Seems like an eternity, but this week marks my 4 year anniversary of "the" diagnosis. Non-Hodgkin's B-cell Lymphoma of my Spine, with the tumor at L3, wrapped around the vertebra and invading some bone marrow. That got me a rating of Stage 4, because the primary sight was in the bone, and a prognosis of 5 years, 10 years if I remain in remission for at least 5 years straight. My saving grace was the disease had not invaded my lymph nodes. As a 44 year old female, the odds of getting this lymphoma was one TENTH of ONE per cent! It's the norm for elderly men, or teenagers to encounter this disease. I had won the lymphoma lottery!

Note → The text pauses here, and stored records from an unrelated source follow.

-- ==== Sys2Proof/Machine/Factors.lean ====
section
/-!
DEFINITION. Correctly rounded arithmetic on values with their flags, the per-step factors and LAMB's factor
(R170 to R172, R176, R204).
-/
namespace Sys2Proof.Machine

/-- A value with the flags its computation raised. -/
abbrev FF := FV × Flags

def xMul (f : Fmt) (a b : FF) : FF := let r := fpMul f .rne a.1 b.1; (r.1, a.2 ||| b.2 ||| r.2)
def xAdd (f : Fmt) (a b : FF) : FF := let r := fpAdd f .rne a.1 b.1; (r.1, a.2 ||| b.2 ||| r.2)
def xSub (f : Fmt) (a b : FF) : FF := let r := fpSub f .rne a.1 b.1; (r.1, a.2 ||| b.2 ||| r.2)
def xDiv (f : Fmt) (a b : FF) : FF := let r := fpDiv f .rne a.1 b.1; (r.1, a.2 ||| b.2 ||| r.2)
def xFma (f : Fmt) (a b c : FF) : FF := let r := fpFma f .rne a.1 b.1 c.1; (r.1, a.2 ||| b.2 ||| c.2 ||| r.2)
def xSqrt (f : Fmt) (a : FF) : FF := let r := fpSqrt f .rne a.1; (r.1, a.2 ||| r.2)
def xNeg (a : FF) : FF := (a.1.withSign (!a.1.neg?), a.2)
/-- One rounding to a format. -/
def xTo (f : Fmt) (a : FF) : FF := let r := convertFV f .rne a.1; (r.1, a.2 ||| r.2)
/-- A binary32 or binary64 code as a value. -/
def x32 (c : Nat) : FF := (decodeFV fmtB32 c, 0)
def x64 (c : Nat) : FF := (decodeFV fmtB64 c, 0)
/-- The binary32 code of a value. -/
def c32 (a : FF) : Nat := encodeFV fmtB32 a.1
/-- An integer, exact. -/
def xNat (n : Nat) : FF := (.fin false n 0, 0)
def xOne : FF := xNat 1

/-! ### Hyperparameters and the factor block (R170 to R172) -/

/-- Word k of a set as binary32. -/
def hW (hs : List Byte) (h k : Nat) : FF := x32 (hsetWord hs h k)

/-- n of step s: max(s - T0, 0) (R171). -/
def stepN (hs : List Byte) (h s : Nat) : Nat := s - hsetWord hs h 5

/-- lr_n in binary64 (R172). -/
def lrOf (hs : List Byte) (h s : Nat) : FF :=
  let f := fmtB64
  let n := stepN hs h s
  let peak := hW hs h 0
  let low := hW hs h 1
  let w := hsetWord hs h 2
  let t := hsetWord hs h 3
  let warm := xDiv f (xMul f peak (xNat (n + 1))) (xNat w)
  match hsetWord hs h 4 with
  | 0 => peak
  | 1 =>
    if n < w then warm
    else
      let x := xDiv f (xNat (min (n - w) (t - w))) (xNat (t - w))
      let c := fpCospi f x.1
      xAdd f low (xDiv f (xMul f (xSub f peak low) (xAdd f xOne (c.1, x.2 ||| c.2))) (xNat 2))
  | 2 =>
    if n < w then warm
    else xAdd f low (xDiv f (xMul f (xSub f peak low) (xNat (t - n))) (xNat (t - w)))
  | _ => xMul f peak (xSqrt f (xDiv f (xNat w) (xNat (max (n + 1) w))))

/-- 1 ÷ (1 − pow(β, t)) (R171). -/
def biasOf (b : FF) (t : Nat) : FF :=
  let p := fpPow fmtB64 b.1 t
  xDiv fmtB64 xOne (xSub fmtB64 xOne (p.1, b.2 ||| p.2))

/-- GS: clip ÷ GRAD_DIV, evaluated in binary64 and rounded once to binary32 (R171, R204). -/
def gsWord (hs : List Byte) (h clip : Nat) : Nat := c32 (xTo fmtB32 (xDiv fmtB64 (x32 clip) (hW hs h 10)))

/-- The eight factors of a set for step s (R171); word 7 is zero in a custom set (R170). -/
def factorWords (hs : List Byte) (h s clip : Nat) (custom : Bool) : List Nat :=
  let f := fmtB64
  let lr := lrOf hs h s
  let t := stepN hs h s + 1
  let one (x : FF) : Nat := c32 (xTo fmtB32 x)
  [gsWord hs h clip, one lr, one (xSub f xOne (xMul f lr (hW hs h 9))), one (xSub f xOne (hW hs h 6)),
   one (xSub f xOne (hW hs h 7)), one (biasOf (hW hs h 6) t), one (biasOf (hW hs h 7) t),
   if custom then 0 else one (xMul f lr (hW hs h 15))]

/-- Scratch offset of a set's factor block of step s (R171). -/
def factorOff (s : State) (st h : Nat) : Nat := baseOf s oPsFactorBase + 64 * (256 * (st % 2) + h)

/-- Sets the sampled table uses on this chip, in ascending order (R170). -/
def setsInUse (s : State) : List Nat :=
  (List.range 256).filter (fun h => (ownedIx s).any (fun i => (sampled s i).hset == h))

/-- Whether a custom recipe's entry names a set. -/
def customSet (s : State) (h : Nat) : Bool :=
  (List.range s.work.tt.length).any (fun i => (sampled s i).hset == h && (sampled s i).custom)

/-- Write the factor blocks of the open step (R171, R198); in DEFERRED word 0 is written at SETTLE only. -/
def writeFactors (s : State) (clip : Nat) (word0 : Bool) : State :=
  (setsInUse s).foldl (fun s h =>
    let ws := factorWords s.work.hsets h s.step.s clip (customSet s h)
    let off := factorOff s s.step.s h
    let s := if word0 then scrWrite s off (leBytes 4 (ws.headD 0)) else s
    scrWrite s (off + 4) ((ws.drop 1).flatMap (leBytes 4) ++ zeroBytes 32)) s

/-- Write word 0 of every factor block of the open step (R204). -/
def writeGs (s : State) (clip : Nat) : State :=
  (setsInUse s).foldl (fun s h =>
    scrWrite s (factorOff s s.step.s h) (leBytes 4 (gsWord s.work.hsets h clip))) s

/-- LT of a norm group from S_w and S_r, binary64 codes (R176). -/
def lambFactor (hs : List Byte) (h st sw sr : Nat) : Nat :=
  let f := fmtB64
  let a := x64 sw
  let b := x64 sr
  let cap := hW hs h 14
  let tr := if a.1.isZero || b.1.isZero then xOne
    else
      let q := xDiv f (xSqrt f a) (xSqrt f b)
      if ltZ (.fin false 0 0) cap.1 && ltZ cap.1 q.1 then cap else q
  c32 (xTo fmtB32 (xMul f (lrOf hs h st) tr))

/-- The clip factor of round A from the gradient sums of the norm groups in ascending order (R204). -/
def clipFactor (sums : List Nat) (clipNorm : Nat) : Nat :=
  let f := fmtB64
  let g := sums.foldl (fun a s => xAdd f a (x64 s)) (.fin false 0 0, 0)
  let nrm := xSqrt f g
  let c := x32 clipNorm
  if c.1.isZero || !ltZ c.1 nrm.1 then 0x3F800000
  else c32 (xTo fmtB32 (xDiv f c nrm))

end Sys2Proof.Machine
end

First line of attack was specifically targeted radiation therapy. Simple enough, right? Except for the difficulty laying flat for over a half hour on a hard table, radiation zapped through my pelvis through the top, then flip and the same from the bottom up. About six weeks of that, three times a week and the tumor had shrunk enough to take the pressure off the nerve root of L3. With the tumor shrunk, I wasn't going to totally lose the use of my right leg.

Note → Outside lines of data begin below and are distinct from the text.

-- ==== Sys2Proof/Safety.lean ====
section
/-!
DEFINITION. What counts as a safe state: every store in its canonical form, the fixed numbers of units, and a run that
neither faults nor refuses.
-/
namespace Sys2Proof

open Sys2Proof.Machine

/-- The canonical form of the block's memories (R8 and the tiers' rules): DRAM and scratch bytes and poison marks. -/
def Memory.wf (m : MemSt) : Bool :=
  mapWf zeroAt m.dram && mapWf zeroAt m.scratch && mapWf offAt m.dramPoison && mapWf offAt m.scratchPoison

/-- The register file lists only registers that differ from their reset value. -/
def regsWf (s : State) : Bool := mapWf (regDefault s.chip.variant) s.regs

/-- How many Querns, Sail streams, clusters, links, Genle ports and Leat engines the state lists. -/
def shapeOf (s : State) : List Nat :=
  [s.qn.q.length, s.qn.sails.length, s.clk.clusters.length, s.gl.links.length, s.gl.ports.length, s.leat.length]

/-- The block's fixed numbers of units: those of the largest variant, whichever the chip has. -/
def shapeWf (s : State) : Bool := shapeOf s == [36, 32, 9, 96, 24, 16]

/-- A step that neither faults nor refuses. -/
def Goes (s : State) : Prop := ∃ t, step s = .next t

end Sys2Proof
end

Let me digress for a moment and explain the leg problem, since you're probably saying, 'but the tumor was on your spine?'. Back in the fall of 2007, I had 3 puppies, Duncan, the Gordon Setter, plus Winston and Churchill, Cairn Terrier littermates that were about a month younger than Duncan. I was enrolled full-time at The University of Toledo for my senior year. I also took care of what you would deem a "hobby farm", with 9 goats of several different breeds, 5 geese, 25 chickens, a half a dozen guinea fowl, and a pot-bellied pig named 'Hamlet". So even though my children were all off to college, I was still a busy woman.

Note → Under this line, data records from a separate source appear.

/-! ### Copies, publication, replay and digests -/

/-- The Tailrace's copies (R184 to R187, R209 to R219): EXPORT START is refused while busy or with a reserved format and
otherwise takes the tables in force; exports and checkpoints end when nothing is left, a checkpoint failing without its
buddy; ranges are published in turn and the publication is over when all is acknowledged and ready; TR_REPUB queues the
owner's ranges again; a replayable unit is replayed; a unit no copy holds goes on; owned digests are formed and compared. -/
def Obligations.CopiesPublicationsAndReplaysProceed : Prop :=
  (∀ s : State,
    (s.copy.expBusy = true → Gives .exportStart s (fun t =>
      t = { s with copy := { s.copy with expErr := true, expCode := 1 } })) ∧
    (s.copy.expBusy = false → 2 ≤ regGet s oPsExpCtl % 4 → Gives .exportStart s (fun t =>
      t = { s with copy := { s.copy with expErr := true, expCode := 2 } })) ∧
    (s.copy.expBusy = false → regGet s oPsExpCtl % 4 < 2 → Gives .exportStart s (fun t =>
      t = { s with copy := t.copy } ∧ t.copy.expBusy = true ∧ t.copy.expErr = false ∧ t.copy.expCode = 0 ∧
      t.copy.expRecords = 0 ∧ t.copy.expStep = stepNext s ∧ t.copy.expFormat = regGet s oPsExpCtl % 4 ∧
      t.copy.expDest = regGet s oPsExpDestLo + regGet s oPsExpDestHi * 2 ^ 32 ∧
      t.copy.expTt = (if stepHolds s then s.work.tt else liveTable s) ∧
      t.copy.ckptBusy = s.copy.ckptBusy ∧ t.copy.digDue = s.copy.digDue)) ∧
    (s.copy.expTodo = [] → Gives .exportDone s (fun t => t = { s with copy := { s.copy with expBusy := false } })) ∧
    (s.copy.ckptTodo = [] → s.copy.ckptBusy = false → Gives .checkpointDone s (· = s)) ∧
    (s.copy.ckptTodo = [] → s.copy.ckptBusy = true → buddyUp s = false → Gives .checkpointDone s (fun t =>
      t = ckptStop s ∧ t.copy = { s.copy with ckptBusy := false, ckptFail := true, ckptTodo := [] })) ∧
    (s.copy.ckptTodo = [] → s.copy.ckptBusy = true → buddyUp s = true → Gives .checkpointDone s (fun t =>
      let count := (ownRanges s s.copy.ckptTt (fun _ => true)).length
      let u := ckptPut s s.copy.ckptOff (2 ^ 17 - 1) (plain (completion (s.copy.ckptW - 1) count))
      t = { u with copy := { u.copy with ckptBusy := false, ckptStep := (s.copy.ckptW - 1) % 2 ^ 24 } }))) ∧
  (∀ (s : State) (i : Nat),
    (copyHolds s i = false → Gives (.ckptWaitEnd i) s (fun t => t = match unitAt s i with
      | some u => if u.ckptWait then runUpdate s i u.redo else s
      | none => s)) ∧
    (replayable s i = true → s.step.state ≠ 2 → s.step.state ≠ 3 → Gives (.replay i) s (fun t =>
      t = replayCommitted s i)) ∧
    (replayable s i = false → s.step.state ≠ 2 → s.step.state ≠ 3 → Gives (.replay i) s (· = s)) ∧
    (∀ u, s.step.state = 2 ∨ s.step.state = 3 → unitAt s i = some u → u.final = true → u.updated = true →
      (sampled s i).custom = true → Gives (.replay i) s (fun t =>
        t = { s with work := { s.work with units := t.work.units, refreshed := s.work.refreshed.filter (fun j => j != i) } } ∧
        ∀ v ∈ t.work.units, v.entry = i → v.updated = false))) ∧
  (∀ s : State, (s.pub.todo = [] → Gives .publishRange s (· = s)) ∧
    ∀ r rest, s.pub.todo = r :: rest →
      (s.pub.susp.isSome = true ∨ s.pub.preempt = true ∨ s.fh.sepia = true ∨ s.gov.pfActive = true →
        Gives .publishRange s (· = s)) ∧
      (s.pub.susp = none → s.pub.preempt = false → s.fh.sepia = false → s.gov.pfActive = false →
        let e := tentOf (s.pub.tt.getD r.entry [])
        let u := { s with pub := { s.pub with todo := rest, tensor := e.id } }
        let v := if e.short = 0xF then u else convertShort u e r.s s.pub.seed
        let w := noteGot ((pubParts e (r.s + 1)).foldl (fun s x => sendPart s e r.s s.pub.attempt x) v)
          r.s r.entry (3 * 2 ^ 48) (pubTotal e)
        Gives .publishRange s (fun t => t = pubReady (if r.republish then bump w oTrRepubCnt else w)))) ∧
  (∀ s : State,
    let layers := (s.pub.tt.map (fun b => (tentOf b).layer)).eraseDups
    let over_ := s.pub.todo = [] ∧ pubUnacked s = false ∧ ∀ l ∈ layers, l ∈ s.pub.readyLayers
    (s.pub.busy = true → over_ → Gives .publishDone s (fun t =>
      t = { s with pub := { s.pub with busy := false }, work := { s.work with tPub := none }
                   step := { s.step with move := if s.step.state = 6 then some 7 else s.step.move } })) ∧
    (s.pub.busy = false ∨ ¬ over_ → Gives .publishDone s (· = s))) ∧
  (∀ (s : State) (w : Nat),
    let is := ownRanges s s.pub.tt (fun t => t.id == w % 2 ^ 20)
    (bitOf w 31 = false → Gives (.trRepub w) s (· = s)) ∧
    (bitOf w 31 = true → repubOk s = true → is ≠ [] → Gives (.trRepub w) s (fun t =>
      t = { s with pub := { s.pub with todo := s.pub.todo ++ is.map (fun i => ⟨i, s.pub.s, true⟩) } })) ∧
    (bitOf w 31 = true → repubOk s = false ∨ is = [] → Gives (.trRepub w) s (fun t =>
      t = { s with pub := { s.pub with err := true } }))) ∧
  ∀ s : State, (s.copy.digDue = [] → Gives .digestCompute s (· = s)) ∧
    ∀ i, s.copy.digDue = [i] → (∀ x ∈ (shardDigest s i).2.copy.digOwn, x.1 ≠ i) → Gives .digestCompute s (fun t =>
      let d := shardDigest s i
      t = digestJudge (sendDigest (setOwnDigest d.2 i d.1) i d.1 0) i)

/-! ### The training step -/

/-- The step's own commands (R192 to R205, R305): OPEN of the next step opens it unless the block bars it, any other is
refused and counted; a layer rung in OPEN is held and one rung in GRIND sends its slices; units are admitted in order and
finalised; readiness, round B and the early-abort notice are reported once; the Sail lanes stand at the step's start. -/
def Obligations.StepCommandsMoveTheStep : Prop :=
  (∀ s : State,
    (ringHead s 1 = none ∨ s.step.state = 4 ∨ s.step.state = 5 → Gives .stepOpen s (· = s)) ∧
    ∀ e, ringHead s 1 = some e →
      (s.step.state = 1 ∨ s.step.state = 2 ∨ s.step.state = 3 → Gives .stepOpen s (fun t => t = popRing (bump s oBadCmdCnt))) ∧
      (s.step.state = 0 ∨ s.step.state = 6 →
        (leAt e 8 6 ≠ stepNext s ∨ s.fh.fatal = true ∨ s.fh.statePoison = true ∨ s.boot.groupOk = false ∨
            regGet s oFwrHoldSize % 2 ^ 16 = 0 ∨ regGet s oPsTtCount = 0 →
          Gives .stepOpen s (fun t => t = popRing (bump s oBadCmdCnt))) ∧
        (leAt e 8 6 = stepNext s → s.fh.fatal = false → s.fh.statePoison = false → s.boot.groupOk = true →
            regGet s oFwrHoldSize % 2 ^ 16 ≠ 0 → regGet s oPsTtCount ≠ 0 →
          Gives .stepOpen s (fun t => t = openStep (popRing s) e)))) ∧
  (∀ (s : State) (e : List Byte), (openFields s e).state = 1 ∧ (openFields s e).s = leAt e 8 6 ∧
    (openFields s e).attempt = s.step.attempt ∧ (openFields s e).clipNorm = leAt e 4 4 ∧
    (openFields s e).ovf = false ∧ (openFields s e).flt = false) ∧
  (∀ s : State,
    (s.qn.sailBusy = true → Gives .sailJumpDone s (fun t =>
      let p : SailPos := ⟨s.qn.sailSeed, s.qn.sailT, s.qn.sailEpoch, [], []⟩
      t = { s with
        qn := { s.qn with sailBusy := false, sails := s.qn.sails.map (fun _ => p) }
        leat := s.leat.map (fun x => { x with sail := p }), step := { s.step with jumped := true } })) ∧
    (s.qn.sailBusy = false → Gives .sailJumpDone s (· = s))) ∧
  (∀ s : State, (ringHead s 2 = none → Gives .layerDoorbell s (· = s)) ∧
    ∀ e, ringHead s 2 = some e →
      let layer := leAt e 2 2
      let ok := leAt e 2 2 ∈ layersOf s ∧ layerRung s layer = false ∧ bufferOk s (leAt e 8 8) = true
      ((s.step.state ≠ 1 ∧ s.step.state ≠ 2) ∨ ¬ ok → Gives .layerDoorbell s (fun t => t = popRing (bump s oBadCmdCnt))) ∧
      (ok → s.step.state = 1 → (popRing s).step.state = 1 → Gives .layerDoorbell s (fun t =>
        t = { popRing s with work := { (popRing s).work with heldLayers := (popRing s).work.heldLayers ++ [e] } })) ∧
      (ok → s.step.state = 2 → (popRing s).step.state = 2 → Gives .layerDoorbell s (fun t =>
        t = trySlices { popRing s with work := { (popRing s).work with
          rung := (popRing s).work.rung ++ [(layer, leAt e 8 8, leAt e 1 1 % 16)] } }))) ∧
  (∀ s : State, (ringHead s 3 = none → Gives .hostAbort s (· = s)) ∧
    ∀ e, ringHead s 3 = some e →
      let may := stepOpenState s = true ∧ ¬ (s.step.state = 3 ∧ s.step.round = 2 ∧ s.step.recordSent = true)
      (may → Gives .hostAbort s (fun t => t = sendEarly (markWith (popRing s) 3 false false))) ∧
      (¬ may → Gives .hostAbort s (fun t => t = popRing (bump s oBadCmdCnt)))) ∧
  (∀ s : State,
    (s.step.state ≠ 2 → Gives .unitAdmit s (· = s)) ∧
    (∀ u, s.step.state = 2 → nextUnit s = some u → holdFits s u = true → Gives .unitAdmit s (fun t =>
      let v := unitMod s u.entry (fun u => { u with admitted := true, fmt := layerFmt s (sampled s u.entry).layer })
      t = trySlices (noteAdmit (groupNotice v 0x0A u.entry 0) u.entry))) ∧
    (∀ u, s.step.state = 2 → nextUnit s = some u → holdFits s u = false → Gives .unitAdmit s (· = s)) ∧
    ∀ i,
      (s.step.state ≠ 2 ∨ unitAt s i = none → Gives (.unitFinalise i) s (· = s)) ∧
      (∀ u, unitAt s i = some u → u.final = true ∨ u.admitted = false ∨ unitComplete s i u = false →
        Gives (.unitFinalise i) s (· = s)) ∧
      (∀ u, unitAt s i = some u → s.step.state = 2 → u.final = false → u.admitted = true → unitComplete s i u = true →
        digestOpen s i = true → Gives (.unitFinalise i) s (fun t => t = finalise s i))) ∧
  (∀ (s : State) (layer : Nat),
    let mine := (List.range s.work.tt.length).filter (fun i => (sampled s i).layer == layer)
    let due := stepOpenState s = true ∧ (∃ x ∈ s.work.rung, x.1 = layer) ∧ layer ∉ s.work.done ∧
      (∀ i ∈ mine, (i, layer) ∈ s.work.sent) ∧ contribCreditsHome s = true
    (due → Gives (.layerDone layer) s (fun t => ∃ u, u = writeLayerWord s layer false ∧
      t = { u with work := { u.work with done := u.work.done ++ [layer] } })) ∧
    (¬ due → Gives (.layerDone layer) s (· = s))) ∧
  (∀ s : State,
    (settleReady s = true → Gives .settleReady s (fun t =>
      t = { s with step := { s.step with move := some 3 }, work := { s.work with tDecision := none } })) ∧
    (settleReady s = false → Gives .settleReady s (· = s)) ∧
    (s.step.earlyDue = true → s.step.earlySent = false → stepOpenState s = true → Gives .earlyAbortSend s (fun t =>
      let u := { s with step := { s.step with earlyDue := false, earlySent := true } }
      t = sendTo u (rootChip u) (msgOf u 0x05 0 (u.step.markReason * 16) []))) ∧
    (s.step.earlyDue = false ∨ s.step.earlySent = true ∨ stepOpenState s = false → Gives .earlyAbortSend s (· = s)) ∧
    (s.step.clipMode ≠ 1 → roundBReady s = true → Gives .roundBReady s (fun t =>
      t = sendRecord { s with step := { s.step with roundB := true } } 2)) ∧
    (s.step.clipMode ≠ 1 → roundBReady s = false → Gives .roundBReady s (· = s)) ∧
    ∀ i,
      (s.step.state ≠ 3 ∨ s.step.round ≠ 2 ∨ s.step.clipMode ≠ 1 ∨ s.step.recordSent = true ∨ updatesDone s = false →
        Gives (.redoRerun i) s (· = s)) ∧
      (s.step.state = 3 → s.step.round = 2 → s.step.clipMode = 1 → s.step.recordSent = false → updatesDone s = true →
        let v := writeGs s s.step.clipPend
        (unitAt v i = none → Gives (.redoRerun i) s (· = v)) ∧
        ∀ u, unitAt v i = some u →
          (u.redo = false → u.gs ≠ gsOf v i → v.step.earlySent = false → v.step.ovf = false → Gives (.redoRerun i) s (fun t =>
            t = runUpdate (unitMod (bump v oRedoCnt) i (fun u => { u with redo := true, updated := false })) i true)) ∧
          (u.redo = true ∨ u.gs = gsOf v i → Gives (.redoRerun i) s (· = v))))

About a week before Thanksgiving, I was outside at dusk with Duncan, the Gordon, and there had been a bit of wet snow. Mr. Duncan, all of 6 months old, spied the neighbor's dogs across the street, and decided (for the first time) that he was going to go make their acquaintance. Being it was dusk, that Duncan is a black dog, and people drive like idiots on our road, I panicked and lunged toward Duncan to grab his collar. With the wet snow, and the fact that I had my ever-present Crocs on, I got a grip on the pup, but at the expense of my leg that went straight out to the side of my body. With the pain I had, I figured I had just pulled some ligaments on the interior part of my knee, it wasn't enough pain to make me go to the doctor, so I waited until just before Christmas when I couldn't stand it anymore.